The Howling Hex, The Best Of… (Drag City)

On one level, the notion that there is such a thing as “the best of the Howling Hex” flies in the face of the basic concept of the Howling Hex. Neil Michael Hagerty’s detuned, dissonant, awkward, uncomfortable guitars (and other noises) are by their very nature anti-commercial. They are not easily absorbed, and they are, generally, not for the masses. Of course, when you interpose yourself into his music, which is how you have to engage this stuff, you are often taken aback by the upside down beauty that emerges from the ugly. “Primetime Clown” is a really good example, but, on the other hand, “Green Limo” struggles to bust through the monotonic/monomaniacal beat, and the joke starts to wear thin quickly as it drags the album down. When he does let it all hang out it’s like a perverted force of nature; the 24-minute long “Trashcan Bahamas” could stand as an EP all by itself and confuse the shit out of 99.4% of the population, complete with incessant marching band beats and birdman, David Thomas-esque vocalizing. After a half hour of the same rhythmic tendencies over and over, all the songs synch together into a multi-limbed monstrosity. Just as it was meant to be, even though it’s actually a comp. of miscellaneous tracks. Come to think of it, I take back what I said at the start of this review. The Best of the Howling Hex is exactly that kind of ungainly, “up is down, left is right,” gutter poetry that emerges in your mind’s ear after sitting through this set. This world demands it. In a world where nothing makes sense, it makes perfect sense.

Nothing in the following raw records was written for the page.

-- ==== Sys2Proof/Machine/State.lean ====
section
/-! DEFINITION. The state of the tile as plain data: the registers (one table by fabric address), the memories (one
table by fabric byte address) and, unit by unit, what the spec gives the machine beside its registers. -/

namespace Sys2Proof.Machine

/-- The twelve modes (R39). -/
inductive Mode
  | cold | load | proof | idle | armed | print | blank | spit | calibrate | drain | sleep | safe
  deriving DecidableEq, Repr

/-- Why a command stops. -/
inductive Fault
  /-- A write carries 1 in a reserved bit of the register at `addr` (R14: "The effect of writing one is not defined").
  Raised by every command that writes registers. Safe: the model stops where the spec gives no effect. -/
  | reservedBit (addr : Nat)
  deriving DecidableEq, Repr

/-- Why a command has no meaning. -/
inductive Refusal
  /-- The command has not been given its meaning. Raised by the dispatch alone. Safe. -/
  | notModelled (mnemonic : String)
  deriving DecidableEq, Repr

/-- What the loader does on the flash port (R426, R427). -/
inductive FlashAct
  /-- The reset pair 0x66, 0x99, in 8D-8D-8D form or in 1-1-1 form. -/
  | resetPair (octal : Bool)
  /-- Instruction 0x5A, 3-byte address 0, 8 dummy cycles, at 1-1-1. -/
  | readSfdp
  /-- The mode-entry sequence that SFDP advertises. -/
  | enterOctal
  /-- A read in a mode of FMODE from an address of 3 or 4 bytes onward. -/
  | read (fmode : Nat) (four : Bool) (addr : Nat)
  /-- The port is released: every pin high-impedance. -/
  | release
  deriving DecidableEq, Repr

/-- What a bump or a link carried out of the tile, newest first: the model's own history of the outputs. -/
inductive Out
  /-- Strobe output 0 to 31, or PSTB 32 to 35 (R205), changes level at a POS_TIME. -/
  | strobe (o : Nat) (level : Bool) (t : Nat)
  /-- Words of a Gen-1 port for a print line, then LAT (R192). -/
  | gen1 (port : Nat) (q : Int) (words : List Nat) (lat : Bool)
  /-- A Gen-2 frame with the idle set after it (R194, R215): characters (control, octet) and their 10-bit codes. -/
  | gen2 (pair : Nat) (chars : List (Bool × Byte)) (code : List Nat)
  /-- A Gen-3 frame (R197): its bytes, and its blocks as dealt to the TX lanes (lane, sync header, 64 bits as
  scrambled). -/
  | gen3 (port : Nat) (bytes : List Byte) (blocks : List (Nat × Nat × Nat))
  /-- The converter samples of one sample instant, the POS_TIME at which their frame begins to leave (R228, R238), and the
  frame's characters on each physical lane, inverted or not (R241). -/
  | samples (n : Nat) (v : List Int) (t : Nat) (lanes : List (Nat × Bool × List (Bool × Byte)))
  /-- JESD204B link phase: code group synchronisation, ILAS, data (R241). -/
  | jesd (phase : Nat)
  /-- The ILAS of a logical lane: its physical lane, inverted or not, its configuration octets (R241). -/
  | ilas (lane : Nat) (inv : Bool) (config : List Byte)
  /-- What the loader does on the flash port (R426, R427). -/
  | flash (act : FlashAct)
  /-- An ASP flit (R404) on a module of the die link (R403). -/
  | flit (module : Nat) (bytes : List Byte)
  /-- A sync-chain frame on the out-port (forward) or the in-port (return) (R439, R441). -/
  | forward (bytes : List Byte)
  | back (bytes : List Byte)
  /-- Every strobe, PSTB, Gen-1 and Gen-2 pin low and the serial lanes electrically idle (R467). -/
  | protective
  deriving DecidableEq, Repr

/-- An ASP packet (R407). -/
structure Packet where
  pt : Nat
  rid : Nat := 0
  arg : Nat := 0
  payload : List Byte := []
  deriving DecidableEq, Repr

/-- A coalescing counter (R415): COUNT, FIRST, LAST, words 2 and 3. -/
structure Coal where
  count : Nat := 0
  first : Nat := 0
  last : Nat := 0
  w2 : Nat := 0
  w3 : Nat := 0
  deriving DecidableEq, Repr

/-- States of a context (R311). -/
inductive CtxState | stopped | ready | running | waiting | trapped | trapidle
  deriving DecidableEq, Repr

/-- One context of a cell (R247, R311 to R320, R352). -/
structure Ctx where
  ds : List Half := []
  rs : List Half := []
  a : Half := 0
  b : Half := 0
  rc : Half := 0
  /-- ST[4:0]: C, V, Z, DZ, DZT. CTX and RISE are computed at the read. -/
  st : Half := 0
  pc : Nat := 0
  slot : Nat := 0
  state : CtxState := .stopped
  /-- The event set waited on and the TMO bit (R274). -/
  wset : Nat := 0
  tmo : Bool := false
  /-- Core cycles of the present RC step of a WAIT (16 to a step). -/
  phase : Nat := 0
  /-- Source in service (R319), and the core cycle of its delivery (R333). -/
  svc : Option Nat := none
  given : Nat := 0
  /-- Value to push at the switch (R318). -/
  due : Option Half := none
  /-- CX_WINBASE as written since the start; none: the starter-image value (R352). -/
  winbase : Option Nat := none
  /-- Event set words written since the start, by 4 s + i (R338); an unlisted one holds its starter-image value (R312). -/
  sets : Tab Half := []
  deriving DecidableEq, Repr

/-- A store buffer entry (R287): its context, word address, fabric byte address for a window store, its words. -/
structure SbEntry where
  c : Nat
  addr : Nat
  fab : Option Nat
  words : List Half
  deriving DecidableEq, Repr

/-- A trap in the queue (R324), the core cycle of its arrival, and whether its taking has been reported already. -/
structure TrapRec where
  c : Nat
  code : Nat
  pc : Nat
  slot : Nat
  adr : Nat
  st : Half
  at_ : Nat := 0
  told : Bool := false
  deriving DecidableEq, Repr

/-- What a short op is to the pairing of R293: a P op with the registers it gives (bit 0 T, 1 A, 2 B) and whether it
computes on T; an M op with the register that holds its address, and whether it loads. -/
inductive Short
  | p (gives : Nat) (reads : Bool)
  | m (addr : Nat) (loads : Bool)
  deriving DecidableEq, Repr

/-- A word of the fetch buffer (R284): its address and content, none for an uncorrectable word. -/
structure Fetched where
  adr : Nat
  word : Option Half
  deriving DecidableEq, Repr

/-- A line of the instruction cache (R296): word address bits [14:11] and the eight words. -/
structure CacheLine where
  tag : Nat
  words : List (Option Half)
  deriving DecidableEq, Repr

/-- The fetch side of a cell (R284, R293, R295, R296, R302, R310). -/
structure Fetch where
  /-- The two-word buffer of Steady mode, oldest word first. -/
  buf : List Fetched := []
  /-- Instruction cache by set, the line used last first. -/
  cache : Tab (List CacheLine) := []
  /-- Words that drains have changed since the last IFENCE of a Rising cell, with the content before, newest first (R299). -/
  olds : List (Nat × Option Half) := []
  /-- The 512 two-bit counters, 1 (weakly not-taken) at reset. -/
  counters : Tab Nat := []
  /-- Return predictor by context, top first; none: an entry marked invalid. -/
  rets : Tab (List (Option Nat)) := []
  /-- The 64-entry target buffer: the transfer's address and its target. -/
  targets : Tab (Option (Nat × Nat)) := []
  /-- The short op issued last, where it has no partner yet. -/
  alone : Option Short := none
  /-- The instruction begun waits for the store buffer. -/
  held : Bool := false
  /-- Core cycle of the youngest multiply. -/
  mulAt : Option Nat := none
  /-- Counter that feeds the cell's free waits (log entry 122). -/
  drawn : Nat := 0
  fstall : Nat := 0
  bstall : Nat := 0
  ustall : Nat := 0
  abort : Nat := 0
  icmiss : Nat := 0
  brmiss : Nat := 0
  pairs : Nat := 0
  deriving DecidableEq, Repr

/-- One cell (R247, R248, R287, R321 to R328, R334, R338). -/
structure Cell where
  ctxs : Tab Ctx := []
  mr : BitVec 40 := 0
  owner : Option Nat := none
  live : Bool := false
  save : Tab (BitVec 40) := []
  /-- Valid save slots, a bit per context. -/
  valid : Nat := 0
  /-- Dirty bits, 3 c + 0, 1, 2 for MRL, MRH, MRG of context c (R322). -/
  dirty : Nat := 0
  mrsave : Nat := 0
  switches : Nat := 0
  sbuf : List SbEntry := []
  running : Option Nat := none
  /-- A switch to the running context is in progress (R318). -/
  switching : Bool := false
  trapq : List TrapRec := []
  /-- Trap record: CX_TRAPCODE, TRAPPC, TRAPSL, TRAPADR, TRAPST, TRAPACT. -/
  trapcode : Half := 0
  trappc : Half := 0
  trapsl : Half := 0
  trapadr : Half := 0
  trapst : Half := 0
  trapact : Half := 0
  /-- The context whose trap context 7 handles, the core cycle in which that trap arrived, and whether the context was
  stopped meanwhile (R313, R324). -/
  handling : Option Nat := none
  handledAt : Nat := 0
  handledStopped : Bool := false
  stopped : Bool := false
  asleep : Bool := false
  /-- Core cycle since which every context of the cell has been idle (R334). -/
  idleSince : Option Nat := none
  fetch : Fetch := {}
  deriving DecidableEq, Repr

/-- A pair-port channel of a cluster (R465): IN0, IN1, their full bits, OVR, ERR, and values on the pair lines. -/
structure PairCh where
  in0 : Word := 0
  in1 : Word := 0
  in0f : Bool := false
  in1f : Bool := false
  ovr : Bool := false
  err : Bool := false
  /-- Values on their way from PEER0 and from PEER1, oldest first. -/
  line0 : List Word := []
  line1 : List Word := []
  deriving DecidableEq, Repr

/-- What stands for a timer in the present core cycle (R358 to R365): a tick of CLK 1 to 4; the tick taken already, or lost
to a write of CNT; a reset, a start by its master; a capture source; a period to take effect at its end; CNT found above
it; and what the cycle has brought: an overflow, a match, a capture, events of a make-up. -/
structure TmrNow where
  due : Bool := false
  spent : Bool := false
  zero : Bool := false
  start : Bool := false
  cap : Bool := false
  per : Option Nat := none
  above : Bool := false
  ovf : Bool := false
  mat : Bool := false
  made : Bool := false
  capd : Bool := false
  deriving DecidableEq, Repr

/-- What a timer holds beside its registers (R359, R364, R365), and whether SLEEP found it enabled and not gated (R369). -/
structure Tmr where
  rho : Nat := 0
  pbuf : Option Nat := none
  shadow : Option Word := none
  window : Bool := false
  slept : Bool := false
  now : TmrNow := {}
  deriving DecidableEq, Repr

/-- How a DMA unit has ended, before the event that reports it (R375, R378). -/
inductive DmaMet | none_ | burst | done | err (code : Nat)
  deriving DecidableEq, Repr

/-- What a cluster's DMA engine holds beside the registers: the channel whose unit runs, the bytes left in the unit, how it
ended, the core cycles to its next access (R377), and the bytes that the transfers under way have overwritten, as they were,
by 2^36 k + address for channel k (R374). -/
structure DmaEng where
  unit : Option Nat := none
  left : Nat := 0
  met : DmaMet := .none_
  wait : Nat := 0
  olds : Tab (Option Byte) := []
  deriving DecidableEq, Repr

/-- A march engine (R349, R350, R386): its region, its next access within the region, and the next place of the scrubber
that its accesses serve in place of the test. -/
structure Tester where
  region : Nat := 0
  step : Nat := 0
  scrub : Nat := 0
  deriving DecidableEq, Repr

/-- Fabric faults (R399): failed lanes and fenced crossbars, and the core cycles of earlier uncorrectable flits and
mismatches. -/
structure Fabric where
  lanes : List (Nat × Nat × Nat) := []
  flitErrs : List ((Nat × Nat × Nat) × Nat) := []
  /-- Copies of each node's crossbar that work (2 unless listed). -/
  copies : Tab Nat := []
  /-- 1 + the core cycle of each node's last mismatch, 0 for none. -/
  lastMis : Tab Nat := []
  testing : List Nat := []
  /-- 1 + the core cycle at which both crossbars of a node last passed their test, 0 for none. -/
  passed : Tab Nat := []
  deriving DecidableEq, Repr

/-- The die link (R401 to R412). -/
structure Dlk where
  trained : Bool := false
  rate : Nat := 0
  up0 : Bool := false
  up1 : Bool := false
  x80 : Bool := false
  x81 : Bool := false
  training : Bool := false
  /-- Receiver: ACKSEQ, ACKV, a NAK owed, packet bytes received and not yet a whole packet, its channel known. -/
  rxSeq : Nat := 4095
  rxSeen : Bool := false
  nakOwed : Bool := false
  nakRun : Nat := 0
  rxBytes : List Byte := []
  /-- DATA flits ahead of their turn, come over the other module: FSEQ and payload (R403). -/
  early : List (Nat × List Byte) := []
  /-- Transmitter: next FSEQ, replay buffer (FSEQ, payload, FIRST), where resending stands, bytes of packets begun. -/
  txSeq : Nat := 0
  replay : List (Nat × List Byte × Nat) := []
  resend : Option Nat := none
  txBytes : List Byte := []
  /-- Egress credits held, by channel RSP, ALARM, EVENT, TRACE. -/
  credits : Tab Nat := []
  /-- Credits to return, by channel REQ, STREAM, CONTENT. -/
  owed : Tab Nat := []
  granted : Bool := false
  /-- Requests, stream packets and content packets that wait (R402, R408, R409, R411). -/
  req : List Packet := []
  stream : List Packet := []
  content : List Packet := []
  /-- ASP engine: mismatches on the flit being built, self-test, working engines, engine stopped. -/
  mis : Nat := 0
  testing : Bool := false
  engines : Nat := 2
  noasp : Bool := false
  deriving DecidableEq, Repr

Various Artists, R&B Hipshakers Volume 3: Just A Little Bit Of The Jumpin’ Bean (VampiSoul)

This is the third release in this excellent series by this amazing Spanish label that has really made a name for itself as a quality go-to R&B/soul/funk re-issue source. It contains a wide-ranging 20 tracks dating from 1955 through 1964, and, like the first two volumes, it includes some truly obscure gems. There’s the super-smooth R&B of Linda Hopkins on “Mama Needs Your Lovin’ Baby.” There’s the most soulful version of the old standard ”Sixteen Tons” you’re likely to hear, ever, anywhere, by Eugene Church. There’s the twisted doo-wop of The Drivers on “Dry Bones Twist,” and the rough-around-the- edges R&B, with some serious stinging guitar, on Jackie Brenston’s “Much Later” (performed with Ike Turner’s King Of Rhythm). And the best song in this entire collection is a gutbucket powerhouse by The King Pins entitled, “I Won’t Have It.” As with all of the VampiSoul releases of this nature, there’s a substantial booklet with extensive band and track notes, and the cover design is decidedly more artful than the packaging done by a lot of comparable labels. These compilations enjoy a much more enthusiastic audience in Europe and Japan, so it’s no wonder I rarely see this kind of record reviewed in any mainstream music/entertainment publications in the U.S., or even in large-circulation newspapers. That’s a damn shame.